March 02, 2006

Beatnik Filmstars "In Great Shape"

The Beatnik Filmstars were not only a quintessential band of last decade’s “lo-fi” explosion, but also one of my favorite British bands of all time. From 1993 to 1998, they released a steady stream of albums, EPs and singles that fused the brevity and tape hiss of Guided by Voices, the lackadaisical hooks of Pavement, the Sprechstimme of the Fall and the guitar abuse of Sonic Youth into a cohesive, singular sound. They recorded five sessions for John Peel, and released their last two albums on the esteemed American label Merge. Despite all of this, they continued to live on the dole, and broke up just as they had eked a small following on both sides of the Atlantic from their efforts. This is why I don’t mention them as much in my reviews as I do Boyracer and Guided by Voices. (The mediocrity of the band members’ post-Beatniks projects didn’t help matters either.) That’s all about to change, though.

In Great Shape, the Beatniks’ first album in eight years, represents front man Andrew Jarrett’s return to music and his victory over the depression that partially caused the band’s breakup. Although four other members are credited in the liner notes, Andrew wrote all the songs and played a large portion of the instruments; thus, the album feels a bit more like a personal statement than a collaborative effort. One could even consider it a concept album about Andrew’s ascent from the depths. The crotchety man responsible for the noisy pessimism of 1994’s Astronaut Houseresurfaces often on this album. He complains about getting harassed by religious crackpots and drugged-up teens on the street (“Sha La La La La La La (No Rok)”), and makes fun of people who use odd diets and plastic surgery to boost their self-esteem (“…And Here’s One I Made Earlier”). He criticizes his homeland for becoming too Americanized (“I Thought I Was Shot at in a Drive-By Shooting”), and laments our obsession with bland pop stars and untalented celebrities (“I Eat Healthy Food”). On the hilarious “The Radness of King Anders,” he even writes about getting dissed by his own shrink! Fortunately, the last decade has given Andrew a maturity that has widened the emotional palette of his songwriting. Sincere love songs like “Ocean Breeze” and “When You’re Dead” would have been anathema to the Beatnik Filmstars of 10 years ago, and even the crankiest songs are sung and played with a bounciness that keeps them from being bummers.

In Great Shape is the Beatniks’ cleanest album yet. Andrew still puts the vocals and bass through a light blanket of distortion, but nowadays he’s more willing to leave space in the mix. There are just as many keyboards and samples as there are guitars. There’s even turntable scratching! (Yes, you read that correctly.) The cleaner sound is matched with some of Andrew’s most straightforward and infectious songs ever. With a younger singer and a Matrix-style production job, “It’s Not What You Know” could be a radio hit --- which is ironic when you consider that the lyrics are about the fickleness of pop audiences. “The Greatest of Minds” is a jaw-dropping slice of punk-pop that makes me turn up my stereo every time I hear it. The fact that “Supremer Queener,” an improved remake of an older Beatniks classic, isn’t even the best song is a testament to the album’s overall quality.
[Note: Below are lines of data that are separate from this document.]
-- ==== Sys2Proof/Machine/Float.lean ====
section
/-!
DEFINITION. IEEE 754 binary32 and binary64 arithmetic as R90 uses it: every operation is computed exactly and rounded
once to nearest even; subnormals in full; NaN results are the canonical quiet NaN; conditions are reported as flags.
Numbers are bit patterns.
-/

namespace Sys2Proof.Machine

/-- A binary format: precision p (with the hidden bit) and width of the exponent field. -/
structure FFmt where
  p : Nat
  ebits : Nat
  deriving DecidableEq, Repr

def f32 : FFmt := ⟨24, 8⟩
def f64 : FFmt := ⟨53, 11⟩

/-- Exponent of the lowest subnormal bit. -/
def FFmt.emin (f : FFmt) : Int := 2 - 2 ^ (f.ebits - 1) - ((f.p : Int) - 1)

/-- Bit pattern of plus infinity, of the sign bit, and of the canonical quiet NaN (R90). -/
def FFmt.inf (f : FFmt) : Nat := (2 ^ f.ebits - 1) * 2 ^ (f.p - 1)
def FFmt.signBit (f : FFmt) : Nat := 2 ^ (f.p - 1 + f.ebits)
def FFmt.qnan (f : FFmt) : Nat := f.inf + 2 ^ (f.p - 2)

/-- A datum: not a number, infinity, or a sign and m times 2^e. -/
inductive FVal where
  | nan (signalling : Bool)
  | inf (neg : Bool)
  | fin (neg : Bool) (m : Nat) (e : Int)
  deriving DecidableEq, Repr

/-- The flags of an operation, bits as in FST (Table 4.2). -/
def flInexact : Nat := 1
def flUnderflow : Nat := 2
def flOverflow : Nat := 4
def flDivZero : Nat := 8
def flInvalid : Nat := 16

/-- A bit pattern read as a datum. -/
def FFmt.unpack (f : FFmt) (b : Nat) : FVal :=
  let neg := b / f.signBit % 2 == 1
  let ex := b / 2 ^ (f.p - 1) % 2 ^ f.ebits
  let fr := b % 2 ^ (f.p - 1)
  if ex = 2 ^ f.ebits - 1 then
    if fr = 0 then .inf neg else .nan (fr < 2 ^ (f.p - 2))
  else if ex = 0 then .fin neg fr f.emin
  else .fin neg (fr + 2 ^ (f.p - 1)) (f.emin + (ex - 1 : Nat))

/-- Sign bit for a sign. -/
def FFmt.sg (f : FFmt) (neg : Bool) : Nat := if neg then f.signBit else 0

/-- m times 2^-d rounded to nearest, ties to even; whether bits were lost. -/
def rne (m d : Nat) : Nat × Bool :=
  let q := m / 2 ^ d
  let r := m % 2 ^ d
  let up := 2 ^ d < 2 * r || (2 ^ d == 2 * r && q % 2 == 1)
  (if up then q + 1 else q, r != 0)

/-- Rounds sign, m, e (m times 2^e) to the format: bit pattern and flags. -/
def FFmt.round (f : FFmt) (neg : Bool) (m : Nat) (e : Int) : Nat × Nat :=
  if m = 0 then (f.sg neg, 0) else
  let top : Int := e + Nat.log2 m
  let q : Int := max (top - (f.p - 1)) f.emin
  let (r, inexact) := if q ≤ e then (m * 2 ^ (e - q).toNat, false) else rne m (q - e).toNat
  let bits := (q - f.emin).toNat * 2 ^ (f.p - 1) + r
  if f.inf ≤ bits then (f.sg neg + f.inf, flOverflow + flInexact) else
  let tinyBefore := top < f.emin + (f.p - 1)
  let d := Nat.log2 m - (f.p - 1)
  let tinyAfter := tinyBefore && (e + d + Nat.log2 (rne m d).1 < f.emin + (f.p - 1))
  let under := inexact && (tinyAfter || (tinyBefore && Config.tinyBeforeRounding))
  (f.sg neg + bits, (if inexact then flInexact else 0) + (if under then flUnderflow else 0))

def FFmt.isNan (f : FFmt) (b : Nat) : Bool :=
  match f.unpack b with
  | .nan _ => true
  | _ => false

def FFmt.isSNan (f : FFmt) (b : Nat) : Bool :=
  match f.unpack b with
  | .nan true => true
  | _ => false

/-- Is the bit pattern a finite number? -/
def FFmt.isFinite (f : FFmt) (b : Nat) : Bool :=
  match f.unpack b with
  | .fin _ _ _ => true
  | _ => false

/-- INVALID for a signalling operand. -/
def nanFlags (x : FVal) : Nat :=
  match x with
  | .nan true => flInvalid
  | _ => 0

/-- Signed integer of a sign and a magnitude. -/
def signed (neg : Bool) (m : Nat) : Int := if neg then -(m : Int) else m

/-- Exact sum of two finite data: a signed integer times 2^e. -/
def exactSum (n1 : Bool) (m1 : Nat) (e1 : Int) (n2 : Bool) (m2 : Nat) (e2 : Int) : Int × Int :=
  let e := min e1 e2
  (signed n1 (m1 * 2 ^ (e1 - e).toNat) + signed n2 (m2 * 2 ^ (e2 - e).toNat), e)

/-- Rounds an exact signed result; an exact zero takes the given sign. -/
def FFmt.roundSigned (f : FFmt) (v e : Int) (zeroNeg : Bool) : Nat × Nat :=
  if v = 0 then (f.sg zeroNeg, 0) else f.round (v < 0) v.natAbs e

/-- Sum of two data. -/
def FFmt.addVal (f : FFmt) (x y : FVal) : Nat × Nat :=
  match x, y with
  | .nan s, y => (f.qnan, (if s then flInvalid else nanFlags y))
  | _, .nan s => (f.qnan, if s then flInvalid else 0)
  | .inf a, .inf b => if a = b then (f.sg a + f.inf, 0) else (f.qnan, flInvalid)
  | .inf a, .fin _ _ _ => (f.sg a + f.inf, 0)
  | .fin _ _ _, .inf b => (f.sg b + f.inf, 0)
  | .fin n1 m1 e1, .fin n2 m2 e2 =>
    let r := exactSum n1 m1 e1 n2 m2 e2
    f.roundSigned r.1 r.2 (n1 && n2)

/-- The datum with its sign inverted. -/
def FVal.neg : FVal → FVal
  | .nan s => .nan s
  | .inf a => .inf (!a)
  | .fin n m e => .fin (!n) m e

def FFmt.add (f : FFmt) (a b : Nat) : Nat × Nat := f.addVal (f.unpack a) (f.unpack b)
def FFmt.sub (f : FFmt) (a b : Nat) : Nat × Nat := f.addVal (f.unpack a) (f.unpack b).neg

/-- Product. -/
def FFmt.mul (f : FFmt) (a b : Nat) : Nat × Nat :=
  match f.unpack a, f.unpack b with
  | .nan s, y => (f.qnan, (if s then flInvalid else nanFlags y))
  | _, .nan s => (f.qnan, if s then flInvalid else 0)
  | .inf a, .inf b => (f.sg (xor a b) + f.inf, 0)
  | .inf a, .fin b m _ => if m = 0 then (f.qnan, flInvalid) else (f.sg (xor a b) + f.inf, 0)
  | .fin a m _, .inf b => if m = 0 then (f.qnan, flInvalid) else (f.sg (xor a b) + f.inf, 0)
  | .fin n1 m1 e1, .fin n2 m2 e2 => f.round (xor n1 n2) (m1 * m2) (e1 + e2)

/-- Fused multiply-add of data: x times y plus z, one rounding. -/
def FFmt.fmaVal (f : FFmt) (x y z : FVal) : Nat × Nat :=
  let nanZ := match z with
    | .nan _ => true
    | _ => false
  let sn := nanFlags x ||| nanFlags y ||| nanFlags z
  match x, y with
  | .nan _, _ => (f.qnan, sn)
  | _, .nan _ => (f.qnan, sn)
  | .inf a, .inf b =>
    match z with
    | .nan _ => (f.qnan, sn)
    | .inf c => if xor a b = c then (f.sg c + f.inf, 0) else (f.qnan, flInvalid)
    | .fin _ _ _ => (f.sg (xor a b) + f.inf, 0)
  | .inf a, .fin b m _ =>
    if m = 0 then (f.qnan, if nanZ && sn == 0 then (if Config.fmaNanInvalid then flInvalid else 0) else flInvalid) else
    match z with
    | .nan _ => (f.qnan, sn)
    | .inf c => if xor a b = c then (f.sg c + f.inf, 0) else (f.qnan, flInvalid)
    | .fin _ _ _ => (f.sg (xor a b) + f.inf, 0)
  | .fin a m _, .inf b =>
    if m = 0 then (f.qnan, if nanZ && sn == 0 then (if Config.fmaNanInvalid then flInvalid else 0) else flInvalid) else
    match z with
    | .nan _ => (f.qnan, sn)
    | .inf c => if xor a b = c then (f.sg c + f.inf, 0) else (f.qnan, flInvalid)
    | .fin _ _ _ => (f.sg (xor a b) + f.inf, 0)
  | .fin n1 m1 e1, .fin n2 m2 e2 =>
    match z with
    | .nan _ => (f.qnan, sn)
    | .inf c => (f.sg c + f.inf, 0)
    | .fin n3 m3 e3 =>
      let r := exactSum (xor n1 n2) (m1 * m2) (e1 + e2) n3 m3 e3
      f.roundSigned r.1 r.2 (xor n1 n2 && n3)

def FFmt.fma (f : FFmt) (a b c : Nat) : Nat × Nat := f.fmaVal (f.unpack a) (f.unpack b) (f.unpack c)
def FFmt.fms (f : FFmt) (a b c : Nat) : Nat × Nat := f.fmaVal (f.unpack a) (f.unpack b) (f.unpack c).neg
def FFmt.fnma (f : FFmt) (a b c : Nat) : Nat × Nat := f.fmaVal (f.unpack a).neg (f.unpack b) (f.unpack c)

/-- Quotient. -/
def FFmt.div (f : FFmt) (a b : Nat) : Nat × Nat :=
  match f.unpack a, f.unpack b with
  | .nan s, y => (f.qnan, (if s then flInvalid else nanFlags y))
  | _, .nan s => (f.qnan, if s then flInvalid else 0)
  | .inf _, .inf _ => (f.qnan, flInvalid)
  | .inf a, .fin b _ _ => (f.sg (xor a b) + f.inf, 0)
  | .fin a _ _, .inf b => (f.sg (xor a b), 0)
  | .fin n1 m1 e1, .fin n2 m2 e2 =>
    if m2 = 0 then
      if m1 = 0 then (f.qnan, flInvalid) else (f.sg (xor n1 n2) + f.inf, flDivZero)
    else
      let k := 2 * f.p + 3
      let n := m1 * 2 ^ k
      f.round (xor n1 n2) (2 * (n / m2) + (if n % m2 = 0 then 0 else 1)) (e1 - e2 - k - 1)

/-- Integer square root by bits: the largest r with r * r ≤ n, r built from bit k - 1 down. -/
def isqrt : Nat → Nat → Nat → Nat
  | 0, _, r => r
  | k + 1, n, r => if (r + 2 ^ k) * (r + 2 ^ k) ≤ n then isqrt k n (r + 2 ^ k) else isqrt k n r

/-- Square root. -/
def FFmt.sqrt (f : FFmt) (a : Nat) : Nat × Nat :=
  match f.unpack a with
  | .nan s => (f.qnan, if s then flInvalid else 0)
  | .inf neg => if neg then (f.qnan, flInvalid) else (f.inf, 0)
  | .fin neg m e =>
    if m = 0 then (f.sg neg, 0) else
    if neg then (f.qnan, flInvalid) else
    let k := 2 * f.p + 4 + (if e % 2 = 0 then 0 else 1)
    let n := m * 2 ^ k
    let r := isqrt (Nat.log2 n / 2 + 1) n 0
    f.round false (2 * r + (if r * r = n then 0 else 1)) ((e - k) / 2 - 1)

/-- Order of two data that are not NaN: less than, with both zeros equal. -/
def FVal.lt (x y : FVal) : Bool :=
  match x, y with
  | .nan _, _ => false
  | _, .nan _ => false
  | .inf a, .inf b => a && !b
  | .inf a, .fin _ _ _ => a
  | .fin _ _ _, .inf b => !b
  | .fin n1 m1 e1, .fin n2 m2 e2 => (exactSum n1 m1 e1 (!n2) m2 e2).1 < 0

def FVal.eq (x y : FVal) : Bool :=
  match x, y with
  | .nan _, _ => false
  | _, .nan _ => false
  | .inf a, .inf b => a == b
  | .inf _, .fin _ _ _ => false
  | .fin _ _ _, .inf _ => false
  | .fin n1 m1 e1, .fin n2 m2 e2 => (exactSum n1 m1 e1 (!n2) m2 e2).1 == 0

def FFmt.lt (f : FFmt) (a b : Nat) : Bool := (f.unpack a).lt (f.unpack b)
def FFmt.eq (f : FFmt) (a b : Nat) : Bool := (f.unpack a).eq (f.unpack b)
def FFmt.le (f : FFmt) (a b : Nat) : Bool := f.lt a b || f.eq a b

/-- FMIN and FMAX of R90: minus zero below plus zero, the other operand of one NaN, the canonical NaN of two;
INVALID for a signalling NaN only. -/
def FFmt.minMax (f : FFmt) (wantMax : Bool) (a b : Nat) : Nat × Nat :=
  let fl := if f.isSNan a || f.isSNan b then flInvalid else 0
  if f.isNan a && f.isNan b then (f.qnan, fl)
  else if f.isNan a then (b, fl)
  else if f.isNan b then (a, fl)
  else
    let aFirst := f.lt a b || (f.eq a b && f.signBit ≤ a)
    (if aFirst = wantMax then b else a, fl)

def FFmt.fmin (f : FFmt) (a b : Nat) : Nat × Nat := f.minMax false a b
def FFmt.fmax (f : FFmt) (a b : Nat) : Nat × Nat := f.minMax true a b

/-- FNEG and FABS act on the sign bit alone (R90). -/
def FFmt.fneg (f : FFmt) (a : Nat) : Nat := if f.signBit ≤ a then a - f.signBit else a + f.signBit
def FFmt.fabs (f : FFmt) (a : Nat) : Nat := a % f.signBit

/-- The quiet comparisons of R90, with their flags. -/
def FFmt.cmpEq (f : FFmt) (a b : Nat) : Nat × Nat :=
  (if f.eq a b then 1 else 0, if f.isSNan a || f.isSNan b then flInvalid else 0)
def FFmt.cmpLt (f : FFmt) (a b : Nat) : Nat × Nat :=
  (if f.lt a b then 1 else 0, if f.isNan a || f.isNan b then flInvalid else 0)
def FFmt.cmpLe (f : FFmt) (a b : Nat) : Nat × Nat :=
  (if f.le a b then 1 else 0, if f.isNan a || f.isNan b then flInvalid else 0)

/-- Conversion between formats (R90). -/
def FFmt.convert (src dst : FFmt) (a : Nat) : Nat × Nat :=
  match src.unpack a with
  | .nan s => (dst.qnan, if s then flInvalid else 0)
  | .inf neg => (dst.sg neg + dst.inf, 0)
  | .fin neg m e => dst.round neg m e

/-- Conversion of a signed integer (R90). -/
def FFmt.ofInt (f : FFmt) (v : Int) : Nat × Nat := f.roundSigned v 0 false

/-- Conversion to a 64-bit integer, truncating or to nearest even (R90): a NaN gives 0, a value out of range the
nearest representable integer, both with INVALID; in range no flag. -/
def FFmt.toInt64 (f : FFmt) (nearest : Bool) (a : Nat) : Int × Nat :=
  match f.unpack a with
  | .nan _ => (0, flInvalid)
  | .inf neg => (if neg then -(2 ^ 63 : Int) else 2 ^ 63 - 1, flInvalid)
  | .fin neg m e =>
    let mag : Nat := if 0 ≤ e then m * 2 ^ e.toNat else
      if nearest then (rne m (-e).toNat).1 else m / 2 ^ (-e).toNat
    let v := signed neg mag
    if v < -(2 ^ 63 : Int) then (-(2 ^ 63 : Int), flInvalid)
    else if (2 ^ 63 - 1 : Int) < v then (2 ^ 63 - 1, flInvalid)
    else (v, 0)

/-- The value of a finite datum compared with an integer: floor of the value times 2^k. -/
def FFmt.floorScaled (f : FFmt) (a : Nat) (k : Int) : Int :=
  match f.unpack a with
  | .fin neg m e =>
    let x := e + k
    if 0 ≤ x then signed neg (m * 2 ^ x.toNat) else (signed neg m).fdiv (2 ^ (-x).toNat : Nat)
  | _ => 0

end Sys2Proof.Machine
end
Of course, the band’s appetite for subversion hasn’t completely disappeared. There are one or two moments on In Great Shape that will test the strength of your stereo (the grinding drone that ends “Sub D-D-D-Disco,” the wah-wah solo on “I Eat Healthy Food”), and a number of criminally brief songs that end after a verse and a chorus. Out of 23 tracks, only five reach the three-minute mark. There are also a few songs that betray the band’s Fall fetish. “Hipshakers and Acrobats” is what The Wonderful and Frightening World would’ve sounded like if Mark E. Smith could sing, and “Seven Years” pays tribute to the dub-influenced cacophony of Levitate. On the latter song, Andrew admits what we already knew: “Seven years is a long time to be absent on leave.” Well, I’m glad that he came back, and I hope that he sticks around for a very long time. The Beatnik Filmstars are In Great Shapeand they’ve given us a second chance to jump on the bandwagon!